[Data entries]
□ □ □ □ □

-- ==== Sys2Proof/Config.lean ====
section
/-! DEFINITION. The parameters a model of the core takes (R7): the optional groups of the pattern table, `SEL_REG`,
`TRAP_DISPATCH`, `PLAIN`, and the launch values `RESET_PC`, `GPR_INIT`, `CSR_INIT`, `MEM_INIT`. Only their TYPES stand here,
as plain data: State carries one value of `Params`, so that a claim about every state is a claim about every value of the
parameters. The values the model starts from stand in Machine/ResetValues.lean. -/

namespace Sys2Proof

/-- The groups of rows of the pattern table (R70): `core` always, the other four by parameter. -/
inductive Group where
  | core
  | csrFull
  | ebreak
  | fence
  | mulDiv
deriving DecidableEq, Repr

/-- The four group parameters `EXT_CSR_FULL`, `EXT_EBREAK`, `EXT_FENCE`, `EXT_M` (R7, R8). -/
structure Groups where
  csrFull : Bool
  ebreak : Bool
  fence : Bool
  mulDiv : Bool
deriving DecidableEq, Repr

/-- Whether the table holds the rows of a group (R70: the core rows always, the others if the parameter is true). -/
def Groups.has (g : Groups) : Group → Bool
  | .core => true
  | .csrFull => g.csrFull
  | .ebreak => g.ebreak
  | .fence => g.fence
  | .mulDiv => g.mulDiv

/-- Turn one group's parameter on. -/
def Groups.enable (g : Groups) : Group → Groups
  | .core => g
  | .csrFull => { g with csrFull := true }
  | .ebreak => { g with ebreak := true }
  | .fence => { g with fence := true }
  | .mulDiv => { g with mulDiv := true }

/-- Every optional group off: the default of R7. -/
def Groups.coreOnly : Groups := ⟨false, false, false, false⟩

/-- Every optional group on: the whole of the opcode table. -/
def Groups.all : Groups := ⟨true, true, true, true⟩

/-- A range of addresses that is NOT plain memory (R50): `size` bytes from `base`, modulo 2^32. -/
structure Region where
  base : Word
  size : Nat
deriving DecidableEq, Repr

/-- One value of the host's resume function: `f(kind, epc) = resume` (R233). -/
structure ResumeEntry where
  kind : Word
  epc : Word
  resume : Word
deriving DecidableEq, Repr

/-- The host's function `f : (kind, epc) → resume PC` of `HostResume(f)` (R233), as plain data: the first entry for the pair,
else `otherwise`. Every function of two words can be written so; a claim about every state holds for every `f`. -/
structure ResumeMap where
  entries : List ResumeEntry
  otherwise : Word
deriving DecidableEq, Repr

/-- `TRAP_DISPATCH` (R233): the core's own `MachineEntry`, or `HostResume(f)`, or any other function from (kind, epc, s) to a resume PC
and new values of mepc and mcause, named by a number (`customDispatch` of Machine/Ops.lean; log entry 8). -/
inductive TrapDispatch where
  | machineEntry
  | hostResume (f : ResumeMap)
  | custom (id : Nat)
deriving DecidableEq, Repr

/-- The parameters of the step (R7, R38). `devices` lists what the predicate `PLAIN` excludes (R50); the empty list is the
default "every address". -/
structure Params where
  groups : Groups
  selReg : RegIdx
  trapDispatch : TrapDispatch
  devices : List Region
deriving DecidableEq, Repr

/-- What the loader decides before the first step (R39, R260): `RESET_PC`, `GPR_INIT`, `CSR_INIT`, `MEM_INIT` (as a list of
bytes placed in order), and the parameters of the core it launches. -/
structure Launch where
  resetPc : Word
  gprInit : Vector Word 32
  mstatusInit : Word
  mtvecInit : Word
  mepcInit : Word
  mcauseInit : Word
  memInit : List (Word × Byte)
  params : Params
deriving DecidableEq, Repr

end Sys2Proof
end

□ □ □ □ □

#### Aim of the exercise:
Among the entries, count the lines that hold "otherwise". Reply with the count only.

#### Output of the exercise:
2